Among drugs on the market today, the most effective include two FDA approved medications which are acetylcholinesterase inhibitors. Drugs in this category include Aricept, Exelon, and Razadyne. Gastrointestinal problems are the most common side effect of these drugs. Another treatment uses an NMDA receptor antagonist. This drug affects the receptor in the brain that is associated with neuroplasticity. Mementine is one drug which has fewer side effects but may be less efficacious in combating symptoms. Dr. Hamilton says that the general outlook for medication development has not been encouraging. Scientists are now experimenting with monoclonal antibodies which attack the protein that causes Alzheimer’s disease. Although these drugs are now in the last phase of clinical trials, some serious clinical side effects have been observed. One new line of research focuses on using resveratrol, a polyphenyl antioxidant from red-wine. The research in this area is too new to assess its potential value and weary caregivers, please note: Red wine is not a medicine!

I asked Dr. Hamilton how caregivers should deal with their own health in light of the common fear that we may get the disease ourselves. His advice is, “Stay intellectually active, physically active, and socially active. Follow a healthy diet. This is a good prescription to help anyone maintain cognitive function.” He also suggests joining a support group. Being a caregiver can be a very isolating experience, which “can be borne more easily when shared.” He advises caregivers to take a structured break with time off from the family member. This practice is good for caregivers, but it also improves care when we returned to our loved one feeling refreshed. Respite care and adult daycare programs can help caregivers get needed breaks.

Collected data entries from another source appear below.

/-! ### The two resets as steps -/

theorem step_powerOn {s : State} {rest : List Event} (h : s.agenda = .powerOn :: rest) :
    step s = .next (State.powerOnReset { s with agenda := rest }) := by
  simp only [step, nextEvent, h, State.event]

/-- Settles O15: the step is the power-on reset, after which SB and CW list no byte. -/
theorem powerOnReset : Obligations.PowerOnReset := by
  intro s rest hagenda
  have hreset := State.powerOnReset_isReset { s with agenda := rest }
  exact ⟨_, step_powerOn hagenda, rfl, rfl, rfl, rfl, rfl, hreset.irq, rfl, fun _ => hreset.readCsr,
    hostRead_mdata_refused hreset.mxvalid, fun _ => rfl⟩

/-- A write to CTRL with bit 31 set passes at all times and is the soft reset (10_state.md R37, 20_memory.md R89). -/
theorem step_softReset {s : State} {v : Word} {rest : List Event} (hv : v.getLsbD 31 = true)
    (h : s.agenda = .host (.write 0x04 4 v) :: rest) :
    step s = .next ((State.softReset { s with agenda := rest }).answer .written) := by
  rw [step_host h, State.access_write_ok (hostWrite_ctrl v _), writeCsr_ctrl_reset _ hv]

/-- Settles O16: while IDLE the soft reset touches the CSRs and the latch of the store only. -/
theorem softResetWhileIdle : Obligations.SoftResetWhileIdle := by
  intro s v rest hidle hv hagenda
  have hreset := (State.softReset_isReset { s with agenda := rest }).answer .written
  have hstep := step_softReset hv hagenda
  rw [State.softReset_idle (s := { s with agenda := rest }) hidle] at hreset hstep
  exact ⟨_, hstep, hidle, rfl, rfl, rfl, rfl, hreset.irq, rfl, fun _ => hreset.readCsr, fun _ => rfl, rfl⟩

/-! ### The destination range of a command -/

/-- A list of bytes placed in CW from i on lies at consecutive addresses from 0x2000 + i on (20_memory.md R81). -/
theorem cwBytes_addr {i : Nat} {l : List Byte} {p : Nat × Byte}
    (h : p ∈ (placeAt i l).map fun p => (cwAddr p.1, p.2)) : 0x2000 + i ≤ p.1 ∧ p.1 < 0x2000 + i + l.length := by
  obtain ⟨q, hq, rfl⟩ := List.mem_map.mp h
  obtain ⟨j, hj, rfl⟩ := (placeAt_mem _ _ _).mp hq
  simp only [cwAddr]
  omega

/-- A list of bytes placed in SB from 0 on lies at consecutive addresses from 0x1000 on (20_memory.md R81). -/
theorem sbBytes_addr {l : List Byte} {p : Nat × Byte} (h : p ∈ (placeAt 0 l).map fun p => (sbAddr p.1, p.2)) :
    0x1000 ≤ p.1 ∧ p.1 < 0x1000 + l.length := by
  obtain ⟨q, hq, rfl⟩ := List.mem_map.mp h
  obtain ⟨j, hj, rfl⟩ := (placeAt_mem _ _ _).mp hq
  simp only [sbAddr]
  omega

/-- A command that succeeds writes buffer bytes in its destination range only (the table of 70_reset_and_hazards.md
R323). -/
theorem runInstr_bytes_destination {i : Instr} {snap : Store} {w : Writes} (h : runInstr i snap = .ok w) :
    ∀ p ∈ w.bytes, DestinationRange i snap p.1 := by
  intro p hp
  refine ⟨by rw [← runInstr_errorCode, h]; rfl, ?_⟩
  cases i with
  | rsgen n =>
    simp only [runInstr, runRsgen] at h
    split_ifs at h
    cases h
    have haddr := sbBytes_addr hp
    rw [genPoly_length] at haddr
    exact ⟨haddr.1, Nat.le_of_lt_succ haddr.2⟩
  | rsenc n k =>
    simp only [runInstr, runRsenc] at h
    split_ifs at h with harg hrange
    cases h
    rw [Writes.bytes, List.map_nil, List.append_nil] at hp
    have haddr := cwBytes_addr hp
    rwa [rsRem_length _ _ fun hn => harg (.inl hn)] at haddr
  | rssyn n l =>
    simp only [runInstr, runRssyn] at h
    split_ifs at h
    cases h
    have haddr := sbBytes_addr hp
    rwa [syndromes_length] at haddr
  | eccblk =>
    simp only [runInstr, runEccblk] at h
    split_ifs at h with hlegal
    cases h
    obtain ⟨-, -, hn, -⟩ := hlegal
    rw [Writes.bytes, List.map_nil, List.append_nil] at hp
    have haddr := cwBytes_addr hp
    rwa [encodeBlocks_length _ _ (cwList_length _ _ _) (Nat.ne_of_gt hn)] at haddr
  | nop | gfmul | gfexp =>
    cases h
    cases hp
  | gflog | gfinv | mxinit | mxplace | mxmask | mxscore | mxselect =>
    simp only [runInstr, runGflog, runGfinv, runMxinit, runMxplace, runMxmask, runMxscore, runMxselect] at h
    split_ifs at h
    cases h
    cases hp

/-- What the command in flight would have written is in its destination range; a word that is no command and a command
that would have failed would have written nothing (70_reset_and_hazards.md R323). -/
theorem pendingWrites_destination {w : Word} {snap : Store} {p : Nat × Byte}
    (hp : p ∈ (pendingWrites w snap).bytes) :
    ∃ i, decode w = .ok i ∧ DestinationRange i snap p.1 := by
  unfold pendingWrites at hp
  split at hp
  case h_1 ws hrun =>
    obtain ⟨i, hdecode, hi⟩ := runWord_ok hrun
    exact ⟨i, hdecode, runInstr_bytes_destination hi p hp⟩
  case h_2 => cases hp

/-- An abandonment leaves every byte alone that the command would not have written. -/
theorem Store.abandon_byte (st : Store) {w : Writes} (k : Nat) {a : Nat} (h : ∀ p ∈ w.bytes, p.1 ≠ a) :
    (st.abandon w k).mem.byte a = st.mem.byte a := by
  refine Memory.byte_setBytes_of_not_mem _ _ _ fun q hq => ?_
  obtain ⟨p, hp, rfl⟩ := List.mem_map.mp hq
  exact h p hp

/-- Settles O17: the soft reset abandons the command, which frees bytes of its destination range only. -/
theorem softResetAbandonsTheCommand : Obligations.SoftResetAbandonsTheCommand := by
  intro s w v snap rest hbusy hv hagenda
  have hreset := (State.softReset_isReset { s with agenda := rest }).answer .written
  have hstep := step_softReset hv hagenda
  rw [State.softReset_busy (s := { s with agenda := rest }) hbusy] at hreset hstep
  refine ⟨_, hstep, rfl, rfl, rfl, rfl, rfl, fun _ => hreset.readCsr, fun a ha => ?_⟩
  refine s.store.abandon_byte s.abandons fun p hp hpa => ha ?_
  rw [← hpa]
  exact pendingWrites_destination hp

end Sys2Proof.Machine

Dr. Hamilton doesn’t feel that it’s imperative for family members of dementia patients to get tested for genetic markers of the disease since most cases are “polygenetic” and you can’t predict your odds of getting the disease by determining that you have just one genetic marker. He also thinks that the cost of genetic testing would be unjustified since it’s not clear what you could do to modify your disease if you discovered that you were susceptible. Finally, Dr. Hamilton reminded me that since about 40% of all people over the age of 80 have the dementia profile – everybody should make a long-term care plan!